In the 82nd anniversary of 8 September 1943, Milan stopped to remember. At 6.30 pm today, September 8, among the corridors and tracks of the Central Station, a symbol of starting and goodbyes, the show comes the places of memory, which intertwines memory, history and art: a itinerant theatrical path that leads the spectators to the places themselves where hundreds of Milanese were loaded on goods vagons, intended for concentration camps and extermination. The idea was born from Stefania allowed, inspired by his book Places of Memory of Milanand finds shape in the staging of Castagna Ravelli, directed by Paolo Castagna. The spectators, following a carefully studied path, move among the rooms of the station, testifying to the silence and loneliness of those basement from which many started not to return. The scene opens with a prologue by the Memorial Foundation of the Shoah, which historically contextualizes events, connecting the gesture of the armed resistance against Nazi -fascism to the drama of deportations.
The theatrical path alternates narration, acting and music. Actresses and actors of the Piccolo Teatro give voice to the testimonies of the survivors, bringing back to life memories, fear, courage and resistance. The music, performed by the artists of the Conservatory, accompany the public, making the experience even more immersive. The itinerary culminates within one of the historical wagons, where prisoners were crammed and transported to a fate of death: a physical, real place, which transmits the horror of the story without the need for rhetoric.
This show, which returns voice and dignity to those who started from there without returning, is not just a memory: it is an invitation to reflection. The public symbolically crosses memory, observes the places that were the scene of suffering and includes the importance of resistance, civil courage and testimony. In a world where history risks being forgotten or trivialized, experiences like this remind us how essential it is to preserve active memory.
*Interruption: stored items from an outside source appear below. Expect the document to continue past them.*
-- ==== Sys2Proof/Laws/Decode.lean ====
section
/-! SUPPORT. The phase codes are one to one, and the fields of an assembled word are the ones it was assembled from. -/

namespace Sys2Proof

theorem phaseOfCode_code (p : Phase) : phaseOfCode p.code = some p := by cases p <;> rfl

theorem code_of_phaseOfCode {c : BitVec 4} {p : Phase} (h : phaseOfCode c = some p) : p.code = c := by
  revert c p
  decide

theorem phaseOfCode_none_iff (c : BitVec 4) : phaseOfCode c = none ↔ 10 ≤ c.toNat := by
  revert c
  decide

variable (opc succ err : BitVec 4) (k : Bool) (imm : Byte)

theorem opWord_toNat :
    (opWord opc succ err k imm).toNat =
      opc.toNat * 2 ^ 20 + succ.toNat * 2 ^ 16 + err.toNat * 2 ^ 12 + k.toNat * 2 ^ 8 + imm.toNat := by
  have h1 := opc.isLt
  have h2 := succ.isLt
  have h3 := err.isLt
  have h4 := imm.isLt
  have h5 : k.toNat < 2 := by cases k <;> simp
  simp only [opWord, BitVec.toNat_append, BitVec.toNat_ofBool]
  rw [← Nat.shiftLeft_add_eq_or_of_lt (by simpa using h4), ← Nat.shiftLeft_add_eq_or_of_lt (by simpa using h5),
    ← Nat.shiftLeft_add_eq_or_of_lt (by simp), ← Nat.shiftLeft_add_eq_or_of_lt (by simpa using h3),
    ← Nat.shiftLeft_add_eq_or_of_lt (by simpa using h2)]
  simp only [Nat.shiftLeft_eq]
  simp
  omega

theorem opcField_opWord : opcField (opWord opc succ err k imm) = opc := by
  have h1 := opc.isLt
  have h2 := succ.isLt
  have h3 := err.isLt
  have h4 := imm.isLt
  have h5 : k.toNat < 2 := by cases k <;> simp
  apply BitVec.eq_of_toNat_eq
  simp only [opcField, BitVec.extractLsb'_toNat, opWord_toNat, Nat.shiftRight_eq_div_pow]
  omega

theorem succField_opWord : succField (opWord opc succ err k imm) = succ := by
  have h1 := opc.isLt
  have h2 := succ.isLt
  have h3 := err.isLt
  have h4 := imm.isLt
  have h5 : k.toNat < 2 := by cases k <;> simp
  apply BitVec.eq_of_toNat_eq
  simp only [succField, BitVec.extractLsb'_toNat, opWord_toNat, Nat.shiftRight_eq_div_pow]
  omega

theorem errField_opWord : errField (opWord opc succ err k imm) = err := by
  have h1 := opc.isLt
  have h2 := succ.isLt
  have h3 := err.isLt
  have h4 := imm.isLt
  have h5 : k.toNat < 2 := by cases k <;> simp
  apply BitVec.eq_of_toNat_eq
  simp only [errField, BitVec.extractLsb'_toNat, opWord_toNat, Nat.shiftRight_eq_div_pow]
  omega

theorem immField_opWord : immField (opWord opc succ err k imm) = imm := by
  have h4 := imm.isLt
  apply BitVec.eq_of_toNat_eq
  simp only [immField, BitVec.extractLsb'_toNat, opWord_toNat, Nat.shiftRight_eq_div_pow]
  omega

/-- A mask over two fields side by side is a mask over each. -/
theorem append_and_append {n m : Nat} (a c : BitVec n) (b d : BitVec m) :
    (a ++ b) &&& (c ++ d) = (a &&& c) ++ (b &&& d) := by
  apply BitVec.eq_of_getLsbD_eq
  intro i hi
  simp only [BitVec.getLsbD_and, BitVec.getLsbD_append]
  split <;> rfl

/-- WLOAD's mask does not see the byte. -/
theorem opWord_and_wloadMask :
    (opWord opc succ err k imm).toNat &&& 0xF00F00 = (opWord opc succ err k 0).toNat &&& 0xF00F00 := by
  have h := fun b => congrArg BitVec.toNat
    (append_and_append (opc ++ succ ++ err ++ (0 : BitVec 3) ++ BitVec.ofBool k) 0xF00F#16 b 0#8)
  have h1 := (h imm).trans (by simp) |>.trans (h 0).symm
  exact h1

end Sys2Proof
end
A family in view of the Shoah Memorial at the Milan Central Station
On the website of the Piccolo Teatro in Milan, founded in 1947 by Paolo Grassi and Giorgio Strehler, a symbol of cultural and civil regeneration, which ideally connects to the values of the Resistance, it is written: “often we tend to underestimate the scope of resistance, political deportation and the Shoah on Italian territory. It is of fundamental importance to remember that the racial laws issued by the fascist government and of which the eighty -seventh resorts this year Anniversary (1938-2025), the raid organized by the SS in Rome on October 16, 1943, what happened in the two-year period 1943-1945 (after September 8 and before the end of the war) had very serious consequences for the Italian Jewish community. The Nazi -Fascist repression, after September 8, 1943, hit thousands of political opponents and workers hard. In the great factories of Milan, Sesto San Giovanni and the Province, hundreds of workers and political opponents were arrested and deported following the general strike of March 1944 “.
The Memorial of the Shoah of Milan, the place of memory, was born around track 21, a symbol of the Shoah in Italy and the political and worker deportation. The show was born and takes place in this place because, as Ferruccio De Bortoli, honorary president of the Memorial Foundation of the Shoah of Milan explains, “memory is a healthy exercise: it opens the mind and hearts … it is protection from ideological suggestions, from waves of hatred and suspicions. Memory is the cultural vaccine that makes us immune from the bacteria of anti -Semitism and racism”.
The central station, with its vagons and silent corridors, thus becomes not only theater, but custodian of memory. The show leaves a trail of profound emotion: the history of deportees becomes shared experience, pain turns into collective consciousness. Leaving from those corridors, the viewer brings with him a question that does not dissolve because remembering is never just looking back, but questioning our present: what will we do today, to defend human dignity and prevent similar horrors from repeating?